Vicchio

‘In un giorno dalla normalità all’arresto’. Parla uno dei titolari di Semitalia. Ditta di Vicchio che vendeva semi di Marijuana sul web

'In un giorno dalla normalità all'arresto'. Parla uno dei titolari di Semitalia. Ditta di Vicchio che vendeva semi di Marijuana sul web

 

“Siamo passati, nello spazio di un giorno, dall’avere un’attività legale (e pagare le tasse) al finire in carcere e al vedere sotto sequestro tutta la nostra struttura di vendita; obbligati a sospendere l’attività e a trovarci un nuovo lavoro”. A parlare è uno dei rappresentanti della ‘Semitalia’, la ditta di Vicchio che, tramite il web, vendeva semi di Marijuana in tutta Italia (attività permessa dalla legge). Attività che, circa un anno fa è valsa l’arresto ai titolari della ditta (scarcerati dopo poco).

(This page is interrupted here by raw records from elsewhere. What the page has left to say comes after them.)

/-- R57's third point. A command that differs from itself given twice has an effect in the state between; CRC.CLR and
P.START have one in a block at work. -/
theorem exists_effect {i : Instr} (hnop : i ≠ .nop) (hrdreg : ∀ n, i ≠ .rdreg n) :
    ∃ s t : State, s.Inv ∧ exec i s = .next t ∧ t ≠ s := by
  by_cases hclr : i = .crcClr
  · subst hclr
    exact ⟨_, _, atWork_inv true 1, rfl, ne_of_apply_ne State.crcVal (by decide)⟩
  by_cases hstart : i = .pStart
  · subst hstart
    exact ⟨_, _, atWork_inv true 0, rfl, ne_of_apply_ne (·.tlv.mode) (by decide)⟩
  obtain ⟨s, hs, t, u, hst, htu, hne⟩ := exists_repeatDiffers hnop hrdreg hclr hstart
  exact ⟨t, u, exec_keeps_inv hs hst, htu, hne⟩

/-- Settles O56, command by command: which have no effect, which differ from themselves given twice, and which two do
not. -/
theorem commandsHaveEffectsAndRepeat : Obligations.CommandsHaveEffectsAndRepeat := by
  refine ⟨fun s n => ⟨exec_rdreg_of_le s, exec_rdreg_of_gt s, rfl⟩, fun _ => exists_effect, ?_, ?_, ?_⟩
  · intro i hnop hrdreg hclr hstart
    obtain ⟨s, hs, t, u, h⟩ := exists_repeatDiffers hnop hrdreg hclr hstart
    exact ⟨s, t, u, hs, h⟩
  · rintro s i (rfl | rfl | rfl | ⟨hc, d, hd, rfl⟩)
    · exact repeatDiffers_rxByte_escByte s
    · exact repeatDiffers_rxTmo s
    · exact repeatDiffers_pEnd s
    · exact repeatDiffers_crcUpd (by rw [hc]; exact step8_zero_ne_zero hd)
  · rintro s i (rfl | rfl)
    · exact exec_crcClr_twice s
    · exact exec_pStart_twice s

end Sys2Proof.Machine
end

section
/-! PROOFS. The command words (30_encoding.md sections 1 and 2): the decoder against the encoder, the words R73 rejects,
the assembler, and what the commands of CRC.OF do -/

namespace Sys2Proof

/-! ### The opcode map (R71, R72) -/

/-- The command that a mnemonic and a D field select: D is the operand of a command that takes one, and is ignored by
the others (R72). -/
def Mnemonic.command : Mnemonic → Byte → Instr
  | .nop, _ => .nop
  | .rdreg, n => .rdreg n
  | .crcClr, _ => .crcClr
  | .crcUpd, d => .crcUpd d
  | .txSof, _ => .txSof
  | .txData, d => .txData d
  | .txEof, _ => .txEof
  | .rxByte, x => .rxByte x
  | .rxTmo, _ => .rxTmo
  | .pStart, _ => .pStart
  | .pByte, b => .pByte b
  | .pEnd, _ => .pEnd

/-- What holds of the twelve mnemonics holds of every one. -/
theorem Mnemonic.forall_iff {P : Mnemonic → Prop} : (∀ m, P m) ↔
    (P .nop ∧ P .rdreg) ∧ (P .crcClr ∧ P .crcUpd) ∧ (P .txSof ∧ P .txData ∧ P .txEof) ∧ (P .rxByte ∧ P .rxTmo) ∧
    (P .pStart ∧ P .pByte ∧ P .pEnd) := by
  constructor
  · exact fun h => ⟨⟨h _, h _⟩, ⟨h _, h _⟩, ⟨h _, h _, h _⟩, ⟨h _, h _⟩, h _, h _, h _⟩
  · rintro ⟨⟨h0, h1⟩, ⟨h2, h3⟩, ⟨h4, h5, h6⟩, ⟨h7, h8⟩, h9, h10, h11⟩ m
    cases m <;> assumption

@[simp] theorem Mnemonic.mnemonic_command (m : Mnemonic) (d : Byte) : (m.command d).mnemonic = m := by
  cases m <;> rfl

theorem Mnemonic.operand?_command (m : Mnemonic) (d : Byte) :
    (m.command d).operand? = if m.takesOperand then some d else none := by
  cases m <;> rfl

/-- Every command is selected by its own mnemonic and operand. -/
theorem Instr.command_mnemonic (i : Instr) : i.mnemonic.command (i.operand?.getD 0) = i := by
  cases i <;> rfl

/-- A command is written with the D that selected it, or with D = 0 when it ignores D (R72). -/
theorem encode_command (m : Mnemonic) (d : Byte) :
    encode (m.command d) = commandWord m.opcode (if (m.command d).operand?.isSome then d else 0x00) := by
  cases m <;> rfl

theorem decode_of_opField {w : Command} {m : Mnemonic} (h : opField w = m.opcode) :
    decode w = .ok (m.command (dField w)) := by
  unfold decode
  rw [h]
  cases m <;> rfl

/-- The opcode map read forwards (R71, R72). -/
@[simp] theorem decode_commandWord (m : Mnemonic) (d : Byte) : decode (commandWord m.opcode d) = .ok (m.command d) := by
  rw [decode_of_opField (opField_commandWord m.opcode d), dField_commandWord]

/-- Everything the decoder can answer: the command whose opcode the word carries, or a rejection by name when no command
has it. -/
theorem decode_cases (w : Command) :
    (∃ m : Mnemonic, opField w = m.opcode ∧ decode w = .ok (m.command (dField w))) ∨
    ((∀ m : Mnemonic, opField w ≠ m.opcode) ∧ decode w = .error (.illegalOpcode (opField w))) := by
  by_cases h : ∃ m : Mnemonic, opField w = m.opcode
  · obtain ⟨m, hm⟩ := h
    exact .inl ⟨m, hm, decode_of_opField hm⟩
  · have hne : ∀ m : Mnemonic, opField w ≠ m.opcode := fun m hm => h ⟨m, hm⟩
    refine .inr ⟨hne, ?_⟩
    rw [Mnemonic.forall_iff] at hne
    unfold decode
    split
    case h_13 => rfl
    all_goals next hop => simp [hop, Mnemonic.opcode] at hne

@[simp] theorem decode_encode (i : Instr) : decode (encode i) = .ok i := by
  rw [encode, decode_commandWord, Instr.command_mnemonic]

end Sys2Proof

namespace Sys2Proof.Machine

/-- Settles O1: the twelve rows of the opcode map, read forwards. -/
theorem everyDataFieldSelectsTheTableCommand : Obligations.EveryDataFieldSelectsTheTableCommand := fun d =>
  ⟨decode_commandWord .nop d, decode_commandWord .rdreg d, decode_commandWord .crcClr d, decode_commandWord .crcUpd d,
    decode_commandWord .txSof d, decode_commandWord .txData d, decode_commandWord .txEof d,
    decode_commandWord .rxByte d, decode_commandWord .rxTmo d, decode_commandWord .pStart d,
    decode_commandWord .pByte d, decode_commandWord .pEnd d⟩

/-- Settles O2: six words of rows of the map and one whose OP has no row, each evaluated. -/
theorem programWordsDecode : Obligations.ProgramWordsDecode := by
  unfold Obligations.ProgramWordsDecode
  decide

/-- Settles O3: a word is its two fields, and the map is read backwards by the opcode. -/
theorem decodeAndEncodeAgree : Obligations.DecodeAndEncodeAgree := by
  refine ⟨decode_encode, fun w i h => ?_⟩
  obtain ⟨m, hop, hd⟩ | ⟨-, hd⟩ := decode_cases w
  · cases hd.symm.trans h
    rw [encode_command, ← hop]
    split
    · exact commandWord_fields w
    · rfl
  · cases hd.symm.trans h

/-! ### The illegal words (R73, R232) -/

/-- A word is rejected exactly when no command has its opcode. -/
theorem decode_eq_error_iff (w : Command) :
    decode w = .error (.illegalOpcode (opField w)) ↔ ∀ m : Mnemonic, opField w ≠ m.opcode := by
  refine ⟨fun h m hm => ?_, fun h => ?_⟩
  · cases (decode_of_opField hm).symm.trans h
  · obtain ⟨m, hm, -⟩ | ⟨-, hd⟩ := decode_cases w
    · exact absurd hm (h m)
    · exact hd

/-- The OP values without a command are the five ranges of R73. -/
theorem ne_opcode_iff (op : Byte) : (∀ m : Mnemonic, op ≠ m.opcode) ↔
    (0x02 ≤ op.toNat ∧ op.toNat ≤ 0x0F) ∨ (0x12 ≤ op.toNat ∧ op.toNat ≤ 0x1F) ∨
    (0x23 ≤ op.toNat ∧ op.toNat ≤ 0x2F) ∨ (0x32 ≤ op.toNat ∧ op.toNat ≤ 0x3F) ∨
    (0x43 ≤ op.toNat ∧ op.toNat ≤ 0xFF) := by
  rw [Mnemonic.forall_iff]
  simp only [Mnemonic.opcode, ne_eq, ← BitVec.toNat_inj, BitVec.ofNat_eq_ofNat, BitVec.toNat_ofNat]
  omega

/-- Settles O4: the rejected words by their OP, and the step on one. -/
theorem illegalWordsOnlySetIllop : Obligations.IllegalWordsOnlySetIllop :=
  ⟨fun w => (decode_eq_error_iff w).trans (ne_opcode_iff (opField w)),
    fun _ _ _ hd hin => step_of_rejected hin hd⟩

/-! ### Performing commands -/

/-- The first command's effect, then the others': every command's word decodes to it. -/
theorem performs_of_exec {i : Instr} {s t : State} (cs : List Instr) (h : exec i s = .next t) :
    s.performs (i :: cs) = t.performs cs := performs_cons cs (decode_encode i) h

/-- CRC.UPD for each byte folds them into CRC_VAL (R111, R114). -/
theorem performs_map_crcUpd (s : State) (p : List Byte) :
    s.performs (p.map .crcUpd) = .next { s with crcVal := crcFold s.crcVal p } := by
  induction p generalizing s with
  | nil => rfl
  | cons d p ih => exact (performs_of_exec _ rfl).trans (ih _)

/-- Settles O26: CRC.CLR leaves CRC_INIT, from which the bytes are folded. -/
theorem crcOfLeavesTheCrcOfItsBytes : Obligations.CrcOfLeavesTheCrcOfItsBytes := fun s p =>
  (performs_of_exec _ rfl).trans (performs_map_crcUpd { s with crcVal := Config.crcInit } p)

end Sys2Proof.Machine
end

section
/-! PROOFS. The assembler (30_encoding.md R75, R76): the words of a line, the bytes of a list, and the words of a
pseudo-instruction -/

namespace Sys2Proof

/-! ### Words as numbers -/

theorem commandWord_toNat (op d : Byte) : (commandWord op d).toNat = op.toNat * 256 + d.toNat := append_value op d

theorem commandWord_toNat_mod (op d : Byte) : (commandWord op d).toNat % 256 = d.toNat := by
  rw [commandWord_toNat]
  have := d.isLt
  omega

theorem encode_command_toNat {m : Mnemonic} (hm : m.takesOperand = true) (d : Byte) :
    (encode (m.command d)).toNat = m.opcode.toNat * 256 + d.toNat := by
  rw [encode_command, Mnemonic.operand?_command, if_pos hm]
  exact commandWord_toNat _ _

/-- The words of a data-carrying command over some bytes, as numbers. -/
theorem map_encode_command_toNat {m : Mnemonic} (hm : m.takesOperand = true) (bs : List Byte) :
    ((bs.map m.command).map encode).map BitVec.toNat = (bs.map BitVec.toNat).map (m.opcode.toNat * 256 + ·) := by
  simp [encode_command_toNat hm]

/-! ### Lines (R75) -/

theorem Mnemonic.takesOperand_iff (m : Mnemonic) : m.takesOperand = true ↔
    m = .crcUpd ∨ m = .txData ∨ m = .rxByte ∨ m = .pByte ∨ m = .rdreg := by
  cases m <;> simp [Mnemonic.takesOperand]

/-- The number that an operand is written as. -/
def AsmOperand.value : AsmOperand → Nat
  | .hex n => n
  | .dec n => n
  | .chr c => c.toNat

/-- An operand in range is a byte. -/
theorem AsmOperand.toNat_toByte {o : AsmOperand} (h : o.wf = true) : o.toByte.toNat = o.value := by
  cases o <;> simp only [AsmOperand.wf, decide_eq_true_eq] at h <;>
    exact (BitVec.toNat_ofNat ..).trans (Nat.mod_eq_of_lt (by omega))

theorem assemble_operand_eq_none {m : Mnemonic} {o : AsmOperand} (h : ¬ (m.takesOperand = true ∧ o.wf = true)) :
    assemble ⟨m, some o⟩ = none :=
  if_neg (mt (Bool.and_eq_true_iff.1 ·) h)

theorem assemble_operand {m : Mnemonic} {o : AsmOperand} (hm : m.takesOperand = true) (ho : o.wf = true) :
    assemble ⟨m, some o⟩ = some (commandWord m.opcode o.toByte) :=
  if_pos (Bool.and_eq_true_iff.2 ⟨hm, ho⟩)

E che ora è stata riportata alle cronache dagli sviluppi dell’indagine che la riguardava. Con i Carabinieri di Ferrara che, usando gli archivi a suo tempo sequestrati, hanno arrestato alcuni degli ex clienti per coltivazione illegale di stupefacente.

“Al momento – spiega ancora il ragazzo di Vicchio che, circa un anno fa, finì a Sollicciano insieme al socio – tutta la nostra attività è ferma. Quando ci hanno arrestati, con la motivazione di istigare la coltivazione, ci hanno sequestrato anche tutta l’attività. Ma, nel frattempo, abbiamo vinto un processo in appello a Firenze e un altro procedimento, sempre a Firenze. Ed ora siamo in attesa che inizi il procedimento originato da Bolzano. In attesa che le autorità competenti decidano se rinviarci o meno a giudizio”.